Standardization of IT in Thailand was recognized since 1984, when there were more than 26 sets of character codes were in use [1]. Two years later, an agreed standard code for Thai language was announced as a Thai Industrial Standard, TIS 620-2529/1986. However, at that time, only the codes were standardized. The input/output systems for computer processing [2] have not yet been unified. Operating systems and applications have been localized individually, based on different conventions. The proprietary standard that gains the lion’s share in the market becomes de facto, no matter how its enhancement makes it deviated from industrial standards. Interoperability problem is therefore inevitable, especially in the age that different systems are connected through the Internet. Hence, standardization plays an important role in moderating the plethora of practices.

Recently, the open source paradigm has been widespread, and has become another model for software development. The openness of the source code also gives the chance to control the conformance to the standards of the software, as well as the satisfaction to users’ needs.

To shape consistent language support technology in the country, standardization activities and responses to open source movements are thus important, and will be described in this paper.

1. Character Sets

The national standard character set for use in computers is TIS 620-2533/1990, from which several character sets are derived, for example, IBM code page 874 (cp-874), Microsoft code page 874 (windows-874) and Apple Thai (MacThai) [3]. These character sets are widely adopted in proprietary software, causing conflicts in communication among different platforms in the Internet.

Ironically, it’s the game of the name. Only TIS 620 common characters are exchanged in practice, with different code set labels. The response to the code set with “unknown” name depends on applications. Some ignore the code set and process the text with their default preferences, while others simply reject.

Ad hoc solutions are also ubiquitous, such as using “iso-8859-1” or “x-user-defined” code name for Thai E-mails and web sites, by which Thai message could pass through the hole to the receiver in some weak situations. But that is not always the case.

In September 1998, the “tis-620” MIME character set has been registered by Trin Tantsetthi [4] with the Internet Assigned Number Authority (IANA) of the Internet Engineering Taskforce (IETF). A campaign has been set up by a group of developers [4] [5] to promote the use of the new standard MIME character set.

In 1999, the international standard ISO/IEC 8859-11 Latin/Thai characters has been reactivated by the ISO/IEC JTC1/SC2/WG2, and is becoming another potential choice of the standard MIME character set. When applied, “tis-620” and “iso-8859-11” are likely to be aliases to each other.

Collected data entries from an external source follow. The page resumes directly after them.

-- ==== Sys2Proof/Tests/Slice0.lean ====
section
/-! SUPPORT. Tests: ill-formed commands that `wellFormed` refuses, single steps whose expected results are worked from the
spec's own tables, and for every obligation a theorem that shows concrete states and operands which meet the hypotheses
of its clauses, each at a value of their range. -/

set_option Elab.async false

namespace Sys2Proof.Machine

/-! ### States -/

/-- A state with some fields set. -/
def withF (l : List (Field × Nat)) (s : State) : State := l.foldl (fun t e => setF e.1 e.2 t) s

/-- RUN.LIVE with every domain on, four ranks, clocks running, RDY high. -/
def tLive : State :=
  withF [(Fld.PM_MODE_SUB, subLive), (Fld.PM_MODE_WAITING, 0), (Fld.PM_DOMAIN_CORE, 1), (Fld.PM_DOMAIN_MGT, 1),
    (Fld.PM_DOMAIN_LDG, 1), (Fld.PM_DOMAIN_HIO, 1), (Fld.PM_DOMAIN_DIO, 1), (Fld.CK_STATUS_MCLK_LOCK, 1),
    (Fld.CK_STATUS_XOSC_RUN, 1), (Fld.CK_STATUS_HPLL_LOCK, 1), (Fld.CK_STATUS_HCK_PRESENT, 1),
    (Fld.CK_STATUS_RS_VALID, 1), (Fld.LD_STATUS_READY, 1)]
    { State.reset with boot := .up, pins := { State.reset.pins with rdy := true, pgood := true, vddqd := true } }

/-- SERVICE, RUN.TRAIN and HOLD of the same device; the same held by AONRST_N. -/
def tService : State := withF [(Fld.PM_MODE_MODE, modeService), (Fld.PM_MODE_SUB, 0)] tLive
def tTrain : State := withF [(Fld.PM_MODE_SUB, subTrain)] tLive
def tHold : State := withF [(Fld.PM_MODE_MODE, modeHold), (Fld.PM_MODE_SUB, 0)] tLive
def tHeld : State := { State.reset with boot := .held }
/-- A save at a step. -/
def tSave (n : Nat) : State := withF [(Fld.PM_MODE_SAVING, 1), (Fld.PS_STATUS_SAVING, 1), (Fld.PS_STATUS_STEP, n)] tLive
/-- The UART holds the console of the same device. -/
def tUart : State := setReg Fld.CN_SESS_HOLDER.addr 1 tLive
def tI3c : State := setReg Fld.CN_SESS_HOLDER.addr 2 tLive
/-- The twin link is up. -/
def tLink : State := withF [(Fld.TW_STATUS_LINK, 2), (Fld.GL_STRAP_TWIN_EN, 1), (Fld.TW_CFG_LINK_EN, 1)] tLive
/-- The park. -/
def tPark : State := withF [(Fld.CK_STATUS_PARKED, 1)] { tLive with clk := { tLive.clk with fits := true } }

/-- Command pins: one rank, two ranks, none, odd parity. -/
def pOne : CaPins := ⟨0xE, 0, 0, false, false, true, 0⟩
def pTwo : CaPins := ⟨0xC, 0, 0, false, false, true, 0⟩
def pNone : CaPins := ⟨0xF, 0, 0, false, false, true, 0⟩
def pOdd : CaPins := ⟨0xE, 1, 0, false, false, true, 0⟩

/-! ### Witnesses: the step, the state, registers and trace -/

theorem witness_EmptyQueueLetsOneTickPass :
    let run := { tLive with ca := { tLive.ca with probing := 1 } }
    let off := withF [(Fld.CB_CTRL_GAP_EN, 0)] run
    (tLive.pending = [] ∧ tLive.boot ≠ .held ∧ tLive.ca.probing = 0 ∧ xoscStopped tLive = false) ∧
    xoscStopped (withF [(Fld.CK_CTRL_KEEP_OSC, 0)] tLive) = true ∧ tHeld.pending = [] ∧
    (run.ca.probing ≠ 0 ∧ flag run Fld.CB_CTRL_GAP_EN = true) ∧
    (off.boot ≠ .held ∧ off.ca.probing ≠ 0 ∧ flag off Fld.CB_CTRL_GAP_EN = false ∧ off.cb.gaps = []) := by decide +kernel

theorem witness_Sound : Sound State.reset := by
  simp only [Sound, RegsOk, Bounded]; decide +kernel

theorem witness_EveryStepKeepsTheStateSound : Sound State.reset ∧ ∃ t, step State.reset = .next t :=
  ⟨witness_Sound, _, rfl⟩

theorem witness_CommandsLeaveTheQueueAlone : Sound State.reset ∧ ∃ t, exec .aonWrap State.reset = .next t :=
  ⟨witness_Sound, _, rfl⟩

theorem witness_ResetStateIsSound : ∃ r, regRow 0x0400 = some r ∧ 0x0400 ≠ Fld.GN_STATUS_ERASE_DONE.addr ∧
    r.addr ≠ Fld.FC_SRC_CLASS.addr ∧ r.addr ≠ Fld.FC_WIN_MS.addr :=
  ⟨_, rfl, by decide +kernel, by decide +kernel, by decide +kernel⟩

theorem witness_FieldWriteChangesOneField :
    let f := Fld.PM_MODE_MODE
    let g := Fld.PM_MODE_SUB
    f.lo ≤ f.hi ∧ f.hi < 32 ∧ BitVec.ofNat 32 (fieldMask f) &&& regMask f.addr = BitVec.ofNat 32 (fieldMask f) ∧
    g.addr = f.addr ∧ g.lo ≤ g.hi ∧ g.hi < 32 ∧ (g.hi < f.lo ∨ f.hi < g.lo) ∧
    reg tLive f.addr &&& regMask f.addr = reg tLive f.addr := by decide +kernel

theorem witness_TraceEntriesGoToRingOrFifo :
    traceMasked (withF [(Fld.TR_CTRL_MASK, 1)] tLive) 0x0201 = true ∧
    (let s := withF [(Fld.TR_STATUS_RUNNING, 1)] tLive
     traceMasked s 0x0201 = false ∧ flag s Fld.TR_STATUS_RUNNING = true ∧ flag s Fld.TR_CTRL_FREEZE = false) ∧
    (let s := withF [(Fld.TR_STATUS_RUNNING, 1), (Fld.TR_CTRL_FREEZE, 1)] tLive
     traceMasked s 0x0201 = false ∧ flag s Fld.TR_STATUS_RUNNING = true ∧ flag s Fld.TR_CTRL_FREEZE = true) ∧
    (traceMasked tLive 0x0201 = false ∧ flag tLive Fld.TR_STATUS_RUNNING = false ∧
      flag tLive Fld.MT_STATUS_TRACE_OUT = false ∧ tLive.tr.fifo.length < 63) := by decide +kernel

theorem witness_TransitionsAreRecorded : modeDormant < 8 ∧ 3 < 4 ∧ 0x10 < 256 := by decide

/-! ### Witnesses: power, reset and clocks -/

theorem witness_ResetPinClearsTheDevice : (0x0400 ≠ Fld.GN_STATUS_TAMPER_LATCH.addr ∧ 0x0400 ≠ Fld.GN_TAMPT_TIME.addr ∧
    0x0400 ≠ Fld.MT_STATUS_HCT_OUT.addr) ∧ tLive.mt.burn = none := by decide +kernel

theorem witness_SupplyPinsAreFollowed :
    let dark := fun (s : State) => { s with pins := { s.pins with pgood := false } }
    ((dark tLive).boot ≠ .held ∧ (dark tLive).pins.pgood = false ∧ inService (dark tLive) = false) ∧
    (let s := dark (withF [(Fld.PM_DOMAIN_CORE, 0)] tService)
     s.boot ≠ .held ∧ s.pins.pgood = false ∧ inService s = true ∧ coreOn s = false ∧ inSave s = false) ∧
    (tHold.boot ≠ .held ∧ tHold.pins.pgood = true ∧ inRun tHold = false ∧ inService tHold = false) ∧
    (tLive.boot ≠ .held ∧ tLive.pins.pgood = true ∧ served tLive = true) ∧
    (tService.boot ≠ .held ∧ tService.pins.pgood = true ∧ inService tService = true ∧ coreOn tService = true) ∧
    (tTrain.boot ≠ .held ∧ tTrain.pins.pgood = true ∧ inTrain tTrain = true ∧ inSave tTrain = false) ∧
    (dark tLive).pins.pgood = false ∧ tLive.pins.vddqd = true ∧
    ({ tLive with pins := { tLive.pins with vddqd := false } } : State).pins.vddqd = false ∧
    (State.reset.pins.given = false ∧ State.reset.pins.island = .reset) ∧
    (let s := { tLive with pins := { tLive.pins with island := .selfRefresh } }
     s.pins.given = false ∧ s.pins.island = .selfRefresh) := by decide +kernel

/-- A state at a place of the boot path. -/
def atPath (p : Path) (s : State) : State := { s with rs := { s.rs with path := p } }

For multilingual documents, “utf-8” [6] is another possible alternative encoding. Nonetheless, the lack of UTF-8 editor is still the problem.

2. Internationalization

The third edition of ISO/IEC 14651 International String Ordering [7] has included an informative annex describing Thai string ordering. And, hopefully, the ordering of Thai in the standard would be satisfactory for Thai users.

A principle for Thai string ordering in detail has been proposed by a group of developers [8], and, as a consequence, the LC_COLLATE category of POSIX locale has been defined, as well as the other categories in a later time [9].

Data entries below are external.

-- ==== Sys2Proof/Word.lean ====
section
/-! DEFINITION. The plain words of the GH-48's interfaces: the byte and the 32-bit window word, and the index types of
the parts the manual numbers (00_scope.md, "Device at a glance"). -/

namespace Sys2Proof

/-- One byte of a window, a frame, an order or the flash (R201). -/
abbrev Byte := BitVec 8

/-- One 32-bit word of a window (R191), and the width of network time, match references and serials (R201). -/
abbrev Word := BitVec 32

/-- Venues 0-11 (R1). -/
abbrev Venue := Fin 12

/-- Trunks 0-15 (R1). -/
abbrev Trunk := Fin 16

/-- Lanes 0-127; lane number = trunk * 8 + lane index (R1). -/
abbrev Lane := Fin 128

/-- Handoff ports 0-31 (R2). -/
abbrev HandoffPort := Fin 32

/-- Feed nodes 0-47 (R80). -/
abbrev FeedNode := Fin 48

/-- Slots 0-255 of the booking table (R32). -/
abbrev SlotId := Fin 256

/-- A set of lane indices 0-7 of one trunk, one bit per lane index (R201). -/
abbrev LaneSet := BitVec 8

/-- A set of fault sources, in the bit positions of R202: bits 0-8 trunk, 9-12 port, 13-21 device sources. -/
abbrev SourceSet := BitVec 22

/-- A set of the seven notice classes, in the bit positions of R203: BOOKING, PROTECTION, BILLING, COMMAND,
TRUNK_FAULT, PORT_FAULT, DEVICE_FAULT. -/
abbrev NoticeSet := BitVec 7

end Sys2Proof
end

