-- ==== Sys2Proof/Decode.lean ====
section
/-! DEFINITION. Decoding of a table word. The GH-48 is a block: no row of its table gives bits, so no word spells a command
(log entry 1). What arrives encoded, the units of the links and the words of the windows, is read in Machine/Framing.lean and
Machine/Windows.lean. -/

namespace Sys2Proof

/-- The command a table word spells: no row of the table gives bits. -/
def decodeTableWord (_nbits _w : Nat) : Option Instr := none

end Sys2Proof
end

With the cooperation with the GNU C library project, the drafted POSIX locale has been made effective with glibc 2.1.1, which is used in modern distributions of Linux operating systems, such as Red Hat 6.0. Applications known to be internationalized and reflect the Thai locale include Linux ‘date’ and ‘cal’ commands, GNOME calendar, GNOME panel clock, KDE panel clock, and Perl 5.

3. Fonts

Thai fonts currently available in the market are designed based on Roman font metrics. This is not appropriate for Thai glyphs, since Thai characters are written in 4 levels. As a result, Thai glyphs are usually compressed to accommodate space for the 4 levels, and look smaller than Roman letters with the same point size.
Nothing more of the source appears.